The IMF decision has no-doubt helped RW to a large extent. There are headwinds that require serious attention. The IMF has laid down yardsticks to measure implementation of the action plan committed to it by the Sri Lankan government. The IMF chief of Mission for Sri Lanka Masahiro Nozaki has listed six areas such as fiscal governance, financial sector oversight, Central Bank governance, market regulations, rule of law and anti-money laundering and combatting terrorism financing. A report is expected to be published by September 2023.
The first Instalment worth USD 320 million has been released and Sri Lanka will have access to USD 7 billion funding in 2023-2024 to meet its several commitments. All this has come at a cost. It is pertinent to note that the IMF has underlined the importance of tackling corruption and commencement of governance reforms as a central pillar of its programme. Further, it commended Sri Lanka “for already implementing challenging policy actions” and that “it is essential to continue the reform momentum under strong ownership by the authorities and the Sri Lankan people more broadly”. In return RW has committed Sri Lanka to full transparency in our efforts to achieve sustainable levels of debt and reforms agenda.
Sri Lanka will be the first Asian country where such detailed examination will be carried out. The Sri Lankan government has begun a series of exercises to give effect to commitments made to the IMF. Likewise, the United Nations Human Rights Commission (UNHRC) has too created a groundswell for governance reforms in Sri Lanka.
Politically speaking the value of India-Sri Lanka bilateral relations has been of a very high quality. EAM Jaishankar’s articulation of “blood is thicker than water” at the recently concluded Raisina Dialogue has left no-doubt about thepositive state of relationship. President Ranil Wickremesinghe (RW’s) and Foreign Ministry Ali Sabry are on record both in Parliament and outside giving India full marks for its support to SL at its worst moment. However, the fact that RW has not visited India even after 9 months of assuming Presidency has left many questions unanswered not only in Sri Lanka and India but also in other countries especially the USA. It has not gone unnoticed. The delay is unprecedented in recent bilateral history.
India has extended a formal invitation to RW which was conveyed by EAM Jaishankar personally during his visit to Colombo in January 2023. RW’s four overseas tours are to London, Tokyo, Philippines and Cairo respectively since taking office as 8th President of Sri Lanka.

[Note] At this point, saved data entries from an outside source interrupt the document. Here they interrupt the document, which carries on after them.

/-! ### The decoder's meanings and failures -/

/-- 8xyN fails for each `n` of R97's list (spec/41_alu.md R155). -/
theorem decodeOp8_eq_none (x y : Reg) {n : Nibble} (hn : n.toNat ∈ [0x8, 0x9, 0xA, 0xB, 0xC, 0xD, 0xF]) :
    decodeOp8 x y n = none := by
  have hne : n ≠ 0x0#4 ∧ n ≠ 0x1#4 ∧ n ≠ 0x2#4 ∧ n ≠ 0x3#4 ∧ n ≠ 0x4#4 ∧ n ≠ 0x5#4 ∧ n ≠ 0x7#4 ∧ n ≠ 0x6#4 ∧
      n ≠ 0xE#4 := by
    revert n
    decide
  simp [decodeOp8, hne]

/-- Fxnn fails for each `nn` outside R97's list (spec/44_keys_timers.md R218). -/
theorem decodeOpF_eq_none (x : Reg) {nn : Byte}
    (hnn : nn.toNat ∉ [0x07, 0x0A, 0x15, 0x18, 0x1E, 0x29, 0x33, 0x55, 0x65]) : decodeOpF x nn = none := by
  have hne : ∀ k : Byte, k.toNat ∈ [0x07, 0x0A, 0x15, 0x18, 0x1E, 0x29, 0x33, 0x55, 0x65] → nn ≠ k :=
    fun k hk h => hnn (h ▸ hk)
  simp [decodeOpF, hne]

theorem decode_eq_none_of_unassigned {w : Word} (h : Unassigned w) : decode w = none := by
  obtain ⟨hop, hcls, hret⟩ | ⟨hop, hn⟩ | ⟨hop, hn⟩ | ⟨hop, hn⟩ | ⟨hop, hskp, hsknp⟩ | ⟨hop, hnn⟩ := h
  · simp [decode, hop, decodeOp0, hcls, hret]
  · simp [decode, hop, hn]
  · simp [decode, hop, decodeOp8_eq_none _ _ hn]
  · simp [decode, hop, hn]
  · simp [decode, hop, decodeOpE, hskp, hsknp]
  · simp [decode, hop, decodeOpF_eq_none _ hnn]

/-- Settles O3: a word that decodes is not unassigned, so it is some instruction's word, and that one is read back. -/
theorem encodeOfDecodeIsIdentity : Obligations.EncodeOfDecodeIsIdentity := by
  unfold Obligations.EncodeOfDecodeIsIdentity
  intro w i hdecode
  obtain hfree | ⟨j, rfl⟩ := unassigned_or_encode w
  · rw [decode_eq_none_of_unassigned hfree] at hdecode
    cases hdecode
  · rw [decode_encode] at hdecode
    cases hdecode
    rfl

theorem decode_eq_none_iff_unassigned (w : Word) : decode w = none ↔ Unassigned w := by
  refine ⟨fun hnone => ?_, decode_eq_none_of_unassigned⟩
  obtain hfree | ⟨i, rfl⟩ := unassigned_or_encode w
  · exact hfree
  · rw [decode_encode] at hnone
    cases hnone

/-- Settles O5: a word outside the groups is an instruction's, which the decoder reads back. -/
theorem decodeFailsExactlyOnTheUnassignedGroups : Obligations.DecodeFailsExactlyOnTheUnassignedGroups := by
  unfold Obligations.DecodeFailsExactlyOnTheUnassignedGroups
  exact decode_eq_none_iff_unassigned

/-! ### Fields of a conjunction -/

@[simp] theorem opField_and (a b : Word) : opField (a &&& b) = opField a &&& opField b := by
  simp [opField, BitVec.extractLsb'_and]

@[simp] theorem nField_and (a b : Word) : nField (a &&& b) = nField a &&& nField b := by
  simp [nField, BitVec.extractLsb'_and]

@[simp] theorem nnField_and (a b : Word) : nnField (a &&& b) = nnField a &&& nnField b := by
  simp [nnField, BitVec.extractLsb'_and]

/-! ### The rows of the opcode map -/

/-- Any two rows differ in a digit that both fix (spec/30_encoding.md R94). -/
theorem opcodeMap_pairwise_disjoint :
    opcodeMap.Pairwise fun r r' => r.pat &&& r'.mask ≠ r'.pat &&& r.mask := by
  decide

/-- Two rows that select one word agree in the digits that both fix. -/
theorem OpcodeRow.agree_of_selects {r r' : OpcodeRow} {w : Word} (h : r.selects w = true) (h' : r'.selects w = true) :
    r.pat &&& r'.mask = r'.pat &&& r.mask := by
  rw [← eq_of_beq h, ← eq_of_beq h', BitVec.and_assoc, BitVec.and_assoc, BitVec.and_comm r.mask]

theorem selectedRows_length_le_one (w : Word) : (opcodeMap.filter fun r => r.selects w).length ≤ 1 := by
  have hdisjoint := opcodeMap_pairwise_disjoint.filter fun r => r.selects w
  have hselects : ∀ r ∈ opcodeMap.filter fun r => r.selects w, r.selects w = true :=
    fun r hr => (List.mem_filter.1 hr).2
  generalize (opcodeMap.filter fun r => r.selects w) = rows at hdisjoint hselects ⊢
  match rows with
  | [] => exact Nat.zero_le 1
  | [_] => exact Nat.le_refl 1
  | r :: r' :: _ =>
    have hagree := OpcodeRow.agree_of_selects (hselects r (by simp)) (hselects r' (by simp))
    exact absurd hagree (List.rel_of_pairwise_cons hdisjoint (by simp))

/-- Every instruction's word carries the fixed digits of the instruction's own row (spec/30_encoding.md R95). -/
theorem encodedRow (i : Instr) : Laws.EncodedRow.Statement i := by
  open Laws.EncodedRow in
  cases i with
  | cls => exact cls
  | ret => exact ret
  | jp nnn => exact jp nnn
  | call nnn => exact call nnn
  | seVxNn x nn => exact seVxNn x nn
  | sneVxNn x nn => exact sneVxNn x nn
  | seVxVy x y => exact seVxVy x y
  | ldVxNn x nn => exact ldVxNn x nn
  | addVxNn x nn => exact addVxNn x nn
  | ldVxVy x y => exact ldVxVy x y
  | orVxVy x y => exact orVxVy x y
  | andVxVy x y => exact andVxVy x y
  | xorVxVy x y => exact xorVxVy x y
  | addVxVy x y => exact addVxVy x y
  | subVxVy x y => exact subVxVy x y
  | subnVxVy x y => exact subnVxVy x y
  | shrVxVy x y => exact shrVxVy x y
  | shlVxVy x y => exact shlVxVy x y
  | sneVxVy x y => exact sneVxVy x y
  | ldI nnn => exact ldI nnn
  | jpV0 nnn => exact jpV0 nnn
  | rnd x nn => exact rnd x nn
  | drw x y n => exact drw x y n
  | skp x => exact skp x
  | sknp x => exact sknp x
  | ldVxDt x => exact ldVxDt x
  | ldDtVx x => exact ldDtVx x
  | ldStVx x => exact ldStVx x
  | addIVx x => exact addIVx x
  | ldVxK x => exact ldVxK x
  | ldFVx x => exact ldFVx x
  | ldBVx x => exact ldBVx x
  | ldMemVx x => exact ldMemVx x
  | ldVxMem x => exact ldVxMem x

/-- A word that decodes matches the row of the instruction it decodes to. -/
theorem exists_row_of_decode {w : Word} {i : Instr} (h : decode w = some i) :
    ∃ r ∈ opcodeMap, w &&& r.mask = r.pat ∧ r.mnemonic = mnemonicOf i := by
  obtain ⟨r, hr, hname, hmatch⟩ := encodedRow i
  rw [encodeOfDecodeIsIdentity w i h] at hmatch
  exact ⟨r, hr, hmatch, hname⟩

/-- Every row fixes the field that the decoder dispatches on first and the one, if any, that it dispatches on second for
the row's top nibble (spec/30_encoding.md R94). -/
theorem opcodeMap_masks : ∀ r ∈ opcodeMap,
    opField r.mask = 0xF#4 ∧ (opField r.pat = 0x0#4 → r.mask = 0xFFFF#16) ∧
    (opField r.pat = 0x5#4 ∨ opField r.pat = 0x8#4 ∨ opField r.pat = 0x9#4 → nField r.mask = 0xF#4) ∧
    (opField r.pat = 0xE#4 ∨ opField r.pat = 0xF#4 → nnField r.mask = 0xFF#8) := by
  decide

theorem opcodeMap_pat_decodes : ∀ r ∈ opcodeMap, decode r.pat ≠ none := by
  decide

At Tokyo, he met Prime Minister Narendra Modi for ten minutes as they were attending the funeral ceremony of late Shinzo Abe, former Prime Minister of Japan.
Unlike the Rajapaksa clan which veered away from India in the aftermath of the military victory over LTTE in May 2009 and entered the Chinese camp, RW has displayed no such inclination. Mahinda’s appointment as PM (April 2004) and subsequent election as President of Sri Lanka (Oct 2005) are owing to steadfast support from India. Gotabaya Rajapaksa (GR) and MR made serious miscalculations about choosing China over India and paid the prize for it. Despite this, India kept its links open to the Rajapaksa family.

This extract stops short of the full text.